В уголке тихонько играли дети — Паша и Маша. А за обеденным столом пили чай и вели обстоятельные разговоры бабушки — Анна Федоровна и Валентина Степановна.
— ...Мои придурки живут при мне, как у Христа за пазухой, а еще недовольны, — рассказывала Валентина Степановна.
— А кто такие придурки? — спросила Маша у Паши.
— Я думаю, «придурки» — это которые при дуре живут. Ну, то есть при бабушке, — подумав, ответил Паша. — Это она нас всех так называет, ласково!
— А-а-а... А что такое «у Христа за пазухой»?
— Ну, это вот если ты куклу под кофту запихаешь и она там жить будет.

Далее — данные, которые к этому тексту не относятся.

/-- The word of a Speed row's mask is DISTANCE's exactly for C = 1 and byte 1 = 0x82 (30_encoding.md R52). -/
theorem subTypeWord_eq_distance_iff (c : BitVec 3) (b1 : Byte) :
    c.setWidth 16 <<< 12 ||| b1.setWidth 16 = 0x1082#16 ↔ c = 1#3 ∧ b1 = 0x82#8 :=
  subTypeWord_inj (d := 1#3) (k := 0x82#8)

/-- The word of the category mask is the Speed row's exactly for C = 1 (30_encoding.md R52). -/
theorem categoryWord_eq_speed_iff (c : BitVec 3) : c.setWidth 16 <<< 12 = 0x1000#16 ↔ c = 1#3 := by
  revert c; decide

/-- The word of the category mask is VOLTAGE's exactly for C = 2 (30_encoding.md R52). -/
theorem categoryWord_eq_voltage_iff (c : BitVec 3) : c.setWidth 16 <<< 12 = 0x2000#16 ↔ c = 2#3 := by
  revert c; decide

/-- A frame whose XOR7 is not 0 gives no event, and is dropped for its checksum. -/
theorem recordFrames_invalid {f : List Byte} (hw : wholeFrame f = true) (hv : validate f = false) (s : State) :
    recordFrames [f] s = dropCandidate .checksum f s := by
  obtain ⟨b0, b1, tail, rfl, -⟩ := wholeFrame_cases hw
  have hx := (validate_eq_false_iff _).mp hv
  have he : dispatchEventOf (b0 :: b1 :: tail) = none := if_pos hx
  have hd : dropOf (b0 :: b1 :: tail) = some (.drop .checksum (b0 :: b1 :: tail)) := if_pos hx
  simp [recordFrames, dropCandidate, record, he, hd]

/-- The dispatch event of a valid frame, by its header's category and its byte 1. -/
theorem dispatchEventOf_header {x : Bool} {c : BitVec 3} {n : BitVec 4} {b1 : Byte} {tail : List Byte}
    (hv : xor7 (headerByte x c n :: b1 :: tail) = 0#8) :
    dispatchEventOf (headerByte x c n :: b1 :: tail) =
      if c = 1#3 ∧ b1 = 0x81#8 then some ⟨.interval, tail.length + 2, headerByte x c n :: b1 :: tail⟩
      else if c = 1#3 ∧ b1 = 0x82#8 then some ⟨.distance, tail.length + 2, headerByte x c n :: b1 :: tail⟩
      else if c = 2#3 then some ⟨.voltage, tail.length + 2, headerByte x c n :: b1 :: tail⟩
      else none := by
  simp only [dispatchEventOf, hv, decodeWord_header_subType, decodeWord_header_category, subTypeWord_eq_interval_iff,
    subTypeWord_eq_distance_iff, categoryWord_eq_voltage_iff]
  rfl

/-- The drop of a valid frame, by its header's category and its byte 1. -/
theorem dropOf_header {x : Bool} {c : BitVec 3} {n : BitVec 4} {b1 : Byte} {tail : List Byte}
    (hv : xor7 (headerByte x c n :: b1 :: tail) = 0#8) :
    dropOf (headerByte x c n :: b1 :: tail) =
      if c = 1#3 ∧ b1 = 0x81#8 then none
      else if c = 1#3 ∧ b1 = 0x82#8 then none
      else if c = 1#3 then some (.drop .subtype (headerByte x c n :: b1 :: tail))
      else if c = 2#3 then none
      else some (.drop .category (headerByte x c n :: b1 :: tail)) := by
  simp only [dropOf, hv, decodeWord_header_subType, decodeWord_header_category, subTypeWord_eq_interval_iff,
    subTypeWord_eq_distance_iff, categoryWord_eq_speed_iff, categoryWord_eq_voltage_iff]
  rfl

/-- The routed type's meaning leaves exactly the record that the masks of R52 give (42_demux.md R84 to R90). -/
theorem exec_routeType {x : Bool} {c : BitVec 3} {n : BitVec 4} {b1 : Byte} {tail : List Byte}
    (hv : xor7 (headerByte x c n :: b1 :: tail) = 0#8) (s : State) :
    exec (routeType x c n b1 tail) s = .next (recordFrames [headerByte x c n :: b1 :: tail] s) := by
  have he := dispatchEventOf_header hv
  have hd := dropOf_header hv
  simp only [recordFrames, List.filterMap_cons, he, hd]
  rcases category_cases c with rfl | rfl | rfl | rfl | rfl | rfl | rfl | rfl
  case inr.inl =>
    -- C = 1: byte 1 decides (42_demux.md R85)
    by_cases h1 : b1 = 0x81#8
    · subst h1
      simp [exec, execInterval, emit, encode, frameBytes]
    · by_cases h2 : b1 = 0x82#8
      · subst h2
        simp [exec, execDistance, emit, encode, frameBytes]
      · rw [routeType_speedUnrecognized x n b1 tail h1 h2]
        simp [exec, execSpeedUnrecognized, dropCandidate, record, encode, frameBytes, h1, h2]
  all_goals simp [exec, execVoltage, execCat0, execCat3, execCat4, execCat5, execCat6, execCat7, dropCandidate, emit,
    record, encode, frameBytes]

/-- DISPATCH of a valid whole frame leaves exactly its record (42_demux.md R83). -/
theorem dispatch_valid {f : List Byte} (hw : wholeFrame f = true) (hv : validate f = true) (s : State) :
    dispatch f s = .next (recordFrames [f] s) := by
  obtain ⟨b0, b1, tail, rfl, ht⟩ := wholeFrame_cases hw
  have hx := (validate_iff _).mp hv
  rw [← headerByte_fields b0] at hx
  rw [dispatch_wholeFrame s ht, exec_routeType hx, headerByte_fields]

/-- VALIDATE, DISPATCH or the drop, and Consume of a whole candidate: it leaves the buffer, its record stays
(40_assembler.md R68, R69). -/
theorem finishCandidate_judge {f : List Byte} (hw : wholeFrame f = true) (s : State) :
    finishCandidate f (judge f s) = .next (recordFrames [f] { s with buf := s.buf.drop f.length, ok := false }) := by
  cases hv : validate f with
  | true => simp [finishCandidate, hv, dispatch_valid hw hv]; rfl
  | false =>
    rw [recordFrames_invalid hw hv]
    simp [finishCandidate, hv]; rfl

/-- A dispatch event is of a valid frame, and carries that frame and its length (42_demux.md R91). -/
theorem dispatchEventOf_eq_some {f : List Byte} {e : DispatchEvent} (h : dispatchEventOf f = some e) :
    xor7 f = 0#8 ∧ e.frame = f ∧ e.len = f.length := by
  unfold dispatchEventOf at h
  split at h
  · grind
  · cases h

/-- A frame's trace entry is a drop of that frame (60_exceptions.md R95). -/
theorem dropOf_eq_some {f : List Byte} {d : TraceEvent} (h : dropOf f = some d) : ∃ c, d = .drop c f := by
  unfold dropOf at h
  split at h
  · grind
  · cases h

/-- The event of a whole frame is sound (42_demux.md R91, R93). -/
theorem soundEvent_of_wholeFrame {f : List Byte} {e : DispatchEvent} (hw : wholeFrame f = true)
    (h : dispatchEventOf f = some e) : soundEvent e := by
  obtain ⟨-, rfl, -⟩ := dispatchEventOf_eq_some h
  exact ⟨hw, h⟩

/-- The drop of a whole frame is sound (60_exceptions.md R95). -/
theorem soundTrace_of_wholeFrame {f : List Byte} {d : TraceEvent} (hw : wholeFrame f = true)
    (h : dropOf f = some d) : soundTrace d := by
  obtain ⟨c, rfl⟩ := dropOf_eq_some h
  exact ⟨hw, h⟩

end Sys2Proof.Machine
end

section
/-! PROOFS. Residuals and cuts: how a byte sequence grows into whole frames and a residual, and the loop on a cut
buffer. -/

namespace Sys2Proof.Machine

Маша тут же запихала пупса под кофточку и прислушалась к ощущениям.
— Павлик, куколке скучно, оттуда ничего не видно же! И мне она мешает, колется.
— Ты, Машка, еще маленькая. А взрослые очень любят что-нибудь за пазухой носить. Я сам слышал, как бабуля говорила про соседку: «У нее всегда камень за пазухой».
— А-а-а...
— ...Я за них так душой болею, так болею! — тем временем продолжала Валентина Степановна. — Дети же все-таки! Несмышленыши!

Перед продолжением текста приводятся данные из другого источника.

-- ==== Sys2Proof/Decode.lean ====
section
/-! DEFINITION. The decoders of the two formats (spec 30_encoding.md R72, R76), total on every word and rejecting by
name, then the encoder, the rows of the opcode table, and the function by which the host asks for a row. Each decoder
forms `w AND mask` for a row, compares with the row's match, then applies the row's further condition, as R72 says. -/

namespace Sys2Proof

/-- R72, the opcode map of the command word; a word of no row is illegal (R75). -/
def decodeCommand (w : CmdWord) : Except DecodeReject Instr :=
  if w &&& 0xFFFF#16 = 0x0000#16 then .ok .init
  else if w &&& 0xFF00#16 = 0x1000#16 then .ok (.wrb (w.setWidth 8))
  else if w &&& 0xFFFF#16 = 0x2000#16 then .ok .fin
  else if w &&& 0xFFF8#16 = 0x3000#16 then
    if h : (w &&& 0x0007#16).toNat < 5 then .ok (.rdw ⟨_, h⟩) else .error .illegalCommand
  else if w &&& 0xFFE0#16 = 0x4000#16 then
    if h : (w &&& 0x001F#16).toNat < 20 then .ok (.rdb ⟨_, h⟩) else .error .illegalCommand
  else if w &&& 0xFFFF#16 = 0x5000#16 then .ok .rds
  else .error .illegalCommand

/-- The IDX field of a sequencer word, bits 6:0 (R76). -/
def seqIndex (w : SeqWord) : Nat := (w &&& 0x07F#11).toNat

/-- R76, the micro-operation a sequencer word selects; PH codes 0, 1, 11 and 15 select none and every other word is
reserved (R77). -/
def decodeSeq (w : SeqWord) : Except DecodeReject Instr :=
  let ph := w &&& 0x780#11
  let k := seqIndex w
  if ph = 0x100#11 then if k = 0 then .ok .padm else .error .reservedSequencer
  else if ph = 0x180#11 then if k = 0 then .ok .padz else .error .reservedSequencer
  else if ph = 0x200#11 then if h : k < 8 then .ok (.padl ⟨k, h⟩) else .error .reservedSequencer
  else if ph = 0x280#11 then if h : k < 16 then .ok (.ldw ⟨k, h⟩) else .error .reservedSequencer
  else if ph = 0x300#11 then
    if h : 16 ≤ k ∧ k < 80 then .ok (.exp ⟨k, h.2⟩) else .error .reservedSequencer
  else if ph = 0x380#11 then if k = 0 then .ok .lds else .error .reservedSequencer
  else if ph = 0x400#11 then if h : k < 80 then .ok (.rnd ⟨k, h⟩) else .error .reservedSequencer
  else if ph = 0x480#11 then if k = 0 then .ok .chn else .error .reservedSequencer
  else if ph = 0x500#11 then if k = 0 then .ok .latch else .error .reservedSequencer
  else if ph = 0x000#11 ∨ ph = 0x080#11 ∨ ph = 0x580#11 ∨ ph = 0x780#11 then .error .noMicroOp
  else .error .reservedSequencer

/-- The decoder of both formats. -/
def decode : Encoded → Except DecodeReject Instr
  | .cmd16 w => decodeCommand w
  | .seq11 w => decodeSeq w

/-- The word of an instruction, written from the tables of R72 and R76. -/
def encode : Instr → Encoded
  | .init => .cmd16 0x0000#16
  | .wrb d => .cmd16 (0x10#8 ++ d)
  | .fin => .cmd16 0x2000#16
  | .rdw i => .cmd16 (0x0600#13 ++ BitVec.ofNat 3 i.val)
  | .rdb j => .cmd16 (0x0200#11 ++ BitVec.ofNat 5 j.val)
  | .rds => .cmd16 0x5000#16
  | .padm => .seq11 (2#4 ++ 0#7)
  | .padz => .seq11 (3#4 ++ 0#7)
  | .padl k => .seq11 (4#4 ++ BitVec.ofNat 7 k.val)
  | .ldw i => .seq11 (5#4 ++ BitVec.ofNat 7 i.val)
  | .exp i => .seq11 (6#4 ++ BitVec.ofNat 7 i.val)
  | .lds => .seq11 (7#4 ++ 0#7)
  | .rnd i => .seq11 (8#4 ++ BitVec.ofNat 7 i.val)
  | .chn => .seq11 (9#4 ++ 0#7)
  | .latch => .seq11 (10#4 ++ 0#7)

/-- An encoded word as a number, bit 0 its least significant bit. -/
def Encoded.toNat : Encoded → Nat
  | .cmd16 w => w.toNat
  | .seq11 w => w.toNat

/-- `(match, mask)` of the instruction's row of opcode_table.json. -/
def Instr.tableRow : Instr → Nat × Nat
  | .init => (0x0000, 0xFFFF)
  | .wrb _ => (0x1000, 0xFF00)
  | .fin => (0x2000, 0xFFFF)
  | .rdw _ => (0x3000, 0xFFF8)
  | .rdb _ => (0x4000, 0xFFE0)
  | .rds => (0x5000, 0xFFFF)
  | .padm => (0x100, 0x780)
  | .padz => (0x180, 0x780)
  | .padl _ => (0x200, 0x780)
  | .ldw _ => (0x280, 0x780)
  | .exp _ => (0x300, 0x780)
  | .lds => (0x380, 0x780)
  | .rnd _ => (0x400, 0x780)
  | .chn => (0x480, 0x780)
  | .latch => (0x500, 0x780)

/-- The word a number of at most 16 bits stands for when the table's two formats are read together: a legal command
word is a command; another number whose PH field is that of a busy phase, 0x100 to 0x57F, is a sequencer word; the rest
are (illegal) command words. No number is both a legal command word and the word of a micro-operation, since the only
legal command word below 2^11 is INIT's 0, which as a sequencer word has PH = IDLE (log entry 8). -/
def tableEncoded (nbits w : Nat) : Encoded :=
  if nbits ≤ 11 then .seq11 (BitVec.ofNat 11 w)
  else match decodeCommand (BitVec.ofNat 16 w) with
    | .ok _ => .cmd16 (BitVec.ofNat 16 w)
    | .error _ => if 0x100 ≤ w ∧ w < 0x580 then .seq11 (BitVec.ofNat 11 w) else .cmd16 (BitVec.ofNat 16 w)

/-- The instruction the decoder reads from a word of the opcode table of `nbits` bits (a SEQ11 row has 11, or 16 in
whole bytes). -/
def decodeTableWord (nbits w : Nat) : Option Instr :=
  match decode (tableEncoded nbits w) with
  | .ok i => some i
  | .error _ => none

end Sys2Proof
end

— Она это про нас? — спросила Маша.
— Нет, это она про родителей, — сокрушенно ответил Паша.
— Какие же они дети, если это мы дети? — удивилась Маша. — Разве у детей дети бывают?
— Бабушка считает, что бывают, — вздохнул Паша. — Она старенькая, ей виднее.

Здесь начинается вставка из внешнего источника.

-- ==== Sys2Proof/Machine/Intake.lean ====
section
/-! DEFINITION. The host commands of message intake: INIT, WRB, FIN (spec 40_padder.md R92 to R94). -/

namespace Sys2Proof.Machine

/-- R92. -/
def execInit (s : State) : Outcome :=
  s.accept Phase.takesInit .protocol (.next (s.openComputation.respond true 0#32))

/-- R93: LEN_OVERFLOW at the 2^61-th byte, else BITLEN grows by 8 and the byte is pushed. -/
def execWrb (d : Byte) (s : State) : Outcome :=
  s.accept (fun p => decide (p = .absorb)) .protocol
    (if s.bitlen = 0xFFFFFFFFFFFFFFF8#64 then .next (s.raiseCommand .lenOverflow)
     else s.countByte.pushOr d .absorb (fun t => t.respond true 0#32) (fun t => t.respond true 0#32))

/-- R94. -/
def execFin (s : State) : Outcome :=
  s.accept (fun p => decide (p = .absorb)) .protocol (.next ({ s with ph := .padm }.respond true 0#32))

end Sys2Proof.Machine
end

— Ну ничего себе! А зачем она о них душой болеет?
— Ну, так положено. Сначала человек немножко душой болеет, иногда только, а потом привыкает и всегда уже болеть начинает, и он становится «душевнобольной». А потом его в специальный домик отвозят, за город, где душевнобольные живут. Там за ними такие большие дяденьки в белых халатах ухаживают. Наверное, душу лечат. Я по телевизору видел.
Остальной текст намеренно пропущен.